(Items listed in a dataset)
● ● ● ● ● ● ●
-- ==== Sys2Proof/Machine/Mica.lean ====
section
/-! DEFINITION. Mica: transforms and complex products (R106, R107, R219, R301, R316). -/

namespace Sys2Proof.Machine

/-! ### Fields (R106) -/

def mcLog (w : Nat) : Nat := bitsOf w 56 53
def mcBf (w : Nat) : Bool := bit w 52
def mcSrc (w : Nat) : Nat := bitsOf w 51 41
def mcSrc2 (w : Nat) : Nat := bitsOf w 40 30
def mcDst (w : Nat) : Nat := bitsOf w 29 19

def micaUnit : Nat := 3
def micaEmptyBit : Nat := 5

/-- The LOG2N that an operation takes. -/
def mcLegal (op n : Nat) : Bool := decide (4 ≤ n ∧ n ≤ (if op = 4 then 10 else 12))

/-- L of R106, from the first input cycle. -/
def mcLatency (op n : Nat) : Nat :=
  if op = 3 then 6 else if op = 4 then 2 ^ n / 16 + 2 * n + 6 else 2 * (2 ^ n / 16) + 4 * ((n + 1) / 2) + 8

/-! ### Trigonometry: 160 fraction bits, arguments of at most π ÷ 2 -/

/-- Terms of the Taylor series of sine and cosine, with alternating sign: `z` is x². -/
def fxAlt (z first : Nat) (start : Nat) : Int :=
  ((List.range 24).foldl (fun (acc : Int × Nat) (i : Nat) =>
    let t := acc.2 * z / fxOne / ((start + 2 * i + 1) * (start + 2 * i + 2))
    (acc.1 + (if i % 2 = 0 then -(t : Int) else (t : Int)), t)) ((first : Int), first)).1

def fxSin (x : Nat) : Int := fxAlt (x * x / fxOne) x 1
def fxCos (x : Nat) : Int := fxAlt (x * x / fxOne) fxOne 0

def fxVal (z : Int) : FVal := .fin (decide (z < 0)) z.natAbs (-160)

/-- cos and sin of 2π·k ÷ 2^n, rounded to a format; a multiple of a quarter turn is exact. -/
def twiddle (f : Fmt) (k n : Nat) : FVal × FVal :=
  let q := 2 ^ n / 4
  let m := k % 2 ^ n
  let r := if q = 0 then 0 else m % q
  let quad := if q = 0 then m * (4 / 2 ^ n) else m / q
  let x := 2 * fxPi * r / 2 ^ n
  let c : FVal := if r = 0 then .ofNat 1 else f.decode (narrow f (fxVal (fxCos x))).code
  let s : FVal := if r = 0 then .zero else f.decode (narrow f (fxVal (fxSin x))).code
  if quad = 0 then (c, s) else if quad = 1 then (s.neg, c) else if quad = 2 then (c.neg, s.neg) else (s, c.neg)

/-! ### Complex arithmetic -/

abbrev Cpx := FVal × FVal

def Cpx.add (a b : Cpx) : Cpx := (FVal.add a.1 b.1, FVal.add a.2 b.2)
def Cpx.mul (a b : Cpx) : Cpx :=
  ((FVal.mul a.1 b.1).sub (FVal.mul a.2 b.2), (FVal.mul a.1 b.2).add (FVal.mul a.2 b.1))
def Cpx.round (f : Fmt) (a : Cpx) : Cpx := (f.decode (narrow f a.1).code, f.decode (narrow f a.2).code)

/-- Multiply by i^k. -/
def Cpx.turn (a : Cpx) (k : Nat) : Cpx :=
  if k % 4 = 0 then a else if k % 4 = 1 then (a.2.neg, a.1) else if k % 4 = 2 then (a.1.neg, a.2.neg) else (a.2, a.1.neg)

def cZero : Cpx := (.zero, .zero)

/-- The twiddle e^(±2πi·k ÷ 2^n); the forward transform turns by −. -/
def rotor (f : Fmt) (inv : Bool) (k n : Nat) : Cpx :=
  let t := twiddle f k n
  if inv then t else (t.1, t.2.neg)

/-- Turns of a quarter in the direction of the transform. -/
def quarter (inv : Bool) (k : Nat) : Nat := if inv then k else 3 * k

/-- Every `n`th element from the `j`th. -/
def every (n j : Nat) (l : List Cpx) : List Cpx :=
  (List.range (l.length / n)).map fun i => nth cZero l (n * i + j)

/-! ### The transforms (R316): radix-4 stages first, then a radix-2 stage when log2 N is odd -/

/-- Radix-4 stages in time, for log2 of the length 2 × the first argument. -/
def ditFour (f : Fmt) (inv : Bool) : Nat → List Cpx → List Cpx
  | 0, x => x
  | k + 1, x =>
    let n := 2 * (k + 1)
    let e0 := ditFour f inv k (every 4 0 x)
    let e1 := ditFour f inv k (every 4 1 x)
    let e2 := ditFour f inv k (every 4 2 x)
    let e3 := ditFour f inv k (every 4 3 x)
    (List.range 4).flatMap fun j => (List.range (2 ^ n / 4)).map fun i =>
      let t (m : Nat) (e : List Cpx) : Cpx := (Cpx.mul (nth cZero e i) (rotor f inv (m * i) n)).turn (quarter inv (j * m))
      Cpx.round f (Cpx.add (Cpx.add (Cpx.add (nth cZero e0 i) (t 1 e1)) (t 2 e2)) (t 3 e3))

/-- The radix-2 stage, last in time. -/
def ditTwo (f : Fmt) (inv : Bool) (n : Nat) (x : List Cpx) : List Cpx :=
  let e := ditFour f inv (n / 2) (every 2 0 x)
  let o := ditFour f inv (n / 2) (every 2 1 x)
  (List.range 2).flatMap fun j => (List.range (2 ^ n / 2)).map fun i =>
    Cpx.round f (Cpx.add (nth cZero e i) ((Cpx.mul (nth cZero o i) (rotor f inv i n)).turn (2 * j)))

/-- Interleave the results of sub-transforms: element j of each in turn. -/
def interleave (ls : List (List Cpx)) (len : Nat) : List Cpx :=
  (List.range len).flatMap fun i => ls.map fun l => nth cZero l i

/-- Stages in frequency: radix-4 while two levels stay, a radix-2 stage at the end. -/
def difStages (f : Fmt) (inv : Bool) : Nat → List Cpx → List Cpx
  | 0, x => x
  | 1, x =>
    let a := nth cZero x 0
    let b := nth cZero x 1
    [Cpx.round f (Cpx.add a b), Cpx.round f (Cpx.add a (b.turn 2))]
  | k + 2, x =>
    let q := 2 ^ k
    let out (j : Nat) : List Cpx := difStages f inv k ((List.range q).map fun i =>
      let leg (m : Nat) : Cpx := (nth cZero x (i + m * q)).turn (quarter inv (j * m))
      let s := Cpx.add (Cpx.add (Cpx.add (leg 0) (leg 1)) (leg 2)) (leg 3)
      Cpx.round f (if j = 0 then s else Cpx.mul s (rotor f inv (j * i) (k + 2))))
    interleave [out 0, out 1, out 2, out 3] q

/-- FFT or IFFT of 2^n elements in precision `f`. -/
def fftOf (f : Fmt) (inv : Bool) (n : Nat) (x : List Cpx) : List Cpx :=
  if Config.fftFrequency then difStages f inv n x
  else if n % 2 = 0 then ditFour f inv (n / 2) x else ditTwo f inv n x

/-- One stage of the rotation of R219. -/
def whtStage (f : Fmt) (s : Nat) (x : List FVal) : List FVal :=
  (List.range x.length).map fun i =>
    let a := nth .zero x i
    let b := nth .zero x (i ^^^ 2 ^ s)
    f.decode (narrow f (if bit i s then b.sub a else a.add b)).code

def whtOf (f : Fmt) (n : Nat) (x : List FVal) : List FVal := forUpto n (whtStage f) x

/-! ### Taking elements in (R301) -/

/-- Element codes of a run of bytes. -/
def elemCodes (bits n : Nat) (bs : List Byte) : List Nat :=
  (List.range n).map fun i => leNat ((bs.drop (i * (bits / 8))).take (bits / 8))

/-- Components of the 16 elements of an input cycle. -/
def mcComps (op : Nat) : Nat := if op = 4 then 16 else 32

/-- Bytes of one walk row: ROWB, or the elements that a CONV row forms. -/
def mcRowBytes (p : Prog) : Nat := if p.kind = 1 then p.rowb else p.q * p.nt * p.cpt * (p.ebits / 8)

/-- Walk rows that make up an input cycle: as many as make 16 elements (R301). Row bytes that do not divide them break
R301, which places no check under BAD_FORMAT: the rest of the last row is then not used (log entry 83). -/
def mcRows (p : Prog) (op : Nat) : Nat :=
  if mcRowBytes p = 0 then 1 else max 1 (ceilDiv (mcComps op * (p.ebits / 8)) (mcRowBytes p))

/-- Codes of one input cycle from a source program, and whether a read was refused. -/
def Die.micaTake (d : Die) (s idx op : Nat) : List Nat × Bool :=
  let p := d.prog s micaUnit idx
  let n := mcComps op * (p.ebits / 8)
  let c := d.row s micaUnit idx
  let xs := (List.range (mcRows p op)).map fun j =>
    d.fetchRow s p.space p ((c + j) % p.rows) (if mcRowBytes p = 0 then n else mcRowBytes p) 0
  (elemCodes p.ebits (mcComps op) ((xs.map fun x => x.1.map Prod.snd).flatten), xs.any Prod.snd)

/-- Destination rows of one input cycle, each with whether it lies in the grant. -/
def Die.micaRows (d : Die) (s idx op : Nat) : List (Nat × Nat × Nat × Bool) :=
  let p := d.prog s micaUnit idx
  if p.rows = 0 then []
  else
    let c := d.row s micaUnit idx
    (List.range (mcRows p op)).map fun j =>
      let a := p.rowAddr ((c + j) % p.rows)
      let n := min p.rowb (mcComps op * (p.ebits / 8) - j * p.rowb)
      (p.space, a.toNat, n, d.granted s p.space a n)

/-- Programs an action names, each once, and the rows each takes. -/
def Die.micaAdvance (d : Die) (s op w : Nat) : Die :=
  (([mcSrc w] ++ (if op = 3 then [mcSrc2 w] else []) ++ [mcDst w]).eraseDups).foldl
    (fun (d : Die) i => d.advance s micaUnit i (mcRows (d.prog s micaUnit i) op)) d

/-- The job of a finished input. `t` is its first input cycle. -/
def Die.micaJob (d : Die) (s op w t : Nat) (a b : List Nat) (rows : List (Nat × Nat × Nat × Bool)) : MicaJob :=
  let pd := d.prog s micaUnit (mcDst w)
  { ready := t + mcLatency op (mcLog w) - 1, slot := s, op := op, log2n := mcLog w, bf := mcBf w, macc := pd.macc,
    a := a, aFmt := (d.prog s micaUnit (mcSrc w)).efmt, b := b, bFmt := (d.prog s micaUnit (mcSrc2 w)).efmt,
    dFmt := pd.efmt, rows := rows }

/-- One issue cycle of a Mica operation. With an empty source nothing is taken in (R306), and the other programs' cursors
move as in every cycle that names them (R300). -/
def Die.micaCycle (d : Die) (r : Run) (op w : Nat) : Die :=
  let s := r.slot
  if !(mcLegal op (mcLog w)) then d
  else if (d.prog s micaUnit (mcSrc w)).rows = 0 ∨ (op = 3 ∧ (d.prog s micaUnit (mcSrc2 w)).rows = 0) then
    Die.micaAdvance (d.markEmpty s micaEmptyBit) s op w
  else
    let a := d.micaTake s (mcSrc w) op
    let b : List Nat × Bool := if op = 3 then d.micaTake s (mcSrc2 w) op else ([], false)
    let rows := d.micaRows s (mcDst w) op
    let d := ((d.markRefused a.2).markRefused b.2).markRefused (rows.any fun x => !x.2.2.2)
    let m := d.mca
    let m := if d.isConf s then m else { m with inputCnt := inc64 m.inputCnt 1 }
    let m :=
      if op = 3 then { m with jobs := m.jobs ++ [d.micaJob s op w d.iss.cyc a.1 b.1 rows] }
      else
        let input := m.input ++ a.1
        let inRows := m.inRows ++ rows
        let cycles := 2 ^ mcLog w / 16
        if cycles * mcComps op ≤ input.length then
          { m with input := [], inRows := [],
                   jobs := m.jobs ++ [d.micaJob s op w (d.iss.cyc + 1 - cycles) input [] inRows] }
        else { m with input := input, inRows := inRows, inSlot := s }
    Die.micaAdvance { d with mca := m } s op w

/-! ### Results -/

/-- Pairs of codes as complex values. -/
def pairs (f : Fmt) : List Nat → List Cpx
  | a :: b :: t => (f.decode a, f.decode b) :: pairs f t
  | _ => []

def MicaJob.prec (j : MicaJob) : Fmt := if j.bf then .bf16 else .fp32

/-- Component values of a job before accumulation; CMUL's are exact. -/
def MicaJob.values (j : MicaJob) : List FVal :=
  let fa := (Fmt.ofCode j.aFmt).getD .fp32
  if j.op = 3 then
    (((pairs fa j.a).zip (pairs ((Fmt.ofCode j.bFmt).getD .fp32) j.b)).map fun x =>
      let z := Cpx.mul x.1 x.2
      [z.1, z.2]).flatten
  else if j.op = 4 then whtOf j.prec j.log2n (j.a.map fa.decode)
  else ((fftOf j.prec (decide (j.op = 2)) j.log2n (pairs fa j.a)).map fun z => [z.1, z.2]).flatten

/-- Cut a run of bytes along the destination rows. -/
def cutRows : List (Nat × Nat × Nat × Bool) → List Byte → List ((Nat × Nat × Nat × Bool) × List Byte)
  | [], _ => []
  | r :: t, bs => (r, bs.take r.2.2.1) :: cutRows t (bs.drop r.2.2.1)

/-- Land a job: under MACC the destination's value is added (R293, R316). A transform's components
are in PREC, and their sum with the destination's is narrowed once (R194). A component of CMUL is rounded once, to the coarser of
PREC and the destination's format. Where the write of one of its rows is spoilt, all of it is discarded: it is one write of its slot
action (R231; DEDUCED: log entry 133). -/
def Stores.landMica (e : Ecc) (st : Stores) (j : MicaJob) : Stores :=
  let fd := (Fmt.ofCode j.dFmt).getD .fp32
  let vs := j.values
  let old := elemCodes fd.bits vs.length (j.old.getD (j.dest st))
  let codes := (vs.zip old).map fun x =>
    let v := if j.macc then (fd.decode x.2).add x.1 else x.1
    if j.op = 3 then (narrow fd (if fd = .bf16 then v else j.prec.decode (narrow j.prec v).code)).code
    else (narrow fd v).code
  let parts := (cutRows j.rows (packCodes fd.bits codes)).filter fun x => x.1.2.2.2
  if parts.any fun x => eccSpoils e (x.1.1 - 1) x.1.2.1 x.2.length then st
  else parts.foldl (fun (st : Stores) x => st.write x.1.1 x.1.2.1 x.2) st

/-- The jobs due first, when they are due, and those that stay. -/
def dueJobs (cyc : Nat) (l : List MicaJob) : List MicaJob × List MicaJob :=
  let first := l.foldl (fun (o : Option Nat) (x : MicaJob) => match o with | some m => some (min m x.ready) | none => some x.ready) none
  match first with
  | some m => if m ≤ cyc then (l.filter fun x => decide (x.ready = m), l.filter fun x => decide (x.ready ≠ m)) else ([], l)
  | none => ([], l)

/-! ### The commands -/

/-- The jobs due first land. -/
def Die.micaLand (d : Die) (e : Ecc) : Die :=
  match (dueJobs d.iss.cyc d.mca.jobs).1 with
  | [] => d
  | j :: _ =>
    let d := d.readDue j.ready
    let x := dueJobs d.iss.cyc d.mca.jobs
    Die.ecc { d with st := x.1.foldl (Stores.landMica e) d.st, mca := { d.mca with jobs := x.2 } } e (some j.slot) { code := 0 }

/-- MICA_RESULT (R106): the transform or product that is due lands. -/
def execMicaResult (s : State) (ecc : Ecc := .ok) : Host.Outcome State Fault Refusal :=
  s.act fun d => d.micaLand ecc

end Sys2Proof.Machine
end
● ● ● ● ● ● ●
Exercise requirements: From the first line of the entries above to the line with "def mcSrc (w : Nat) : Nat := bitsOf w 51 41", please return every line exactly, keeping both ends.

Solution for this problem:
-- ==== Sys2Proof/Machine/Mica.lean ====
section
/-! DEFINITION. Mica: transforms and complex products (R106, R107, R219, R301, R316). -/

namespace Sys2Proof.Machine

/-! ### Fields (R106) -/

def mcLog (w : Nat) : Nat := bitsOf w 56 53
def mcBf (w : Nat) : Bool := bit w 52
def mcSrc (w : Nat) : Nat := bitsOf w 51 41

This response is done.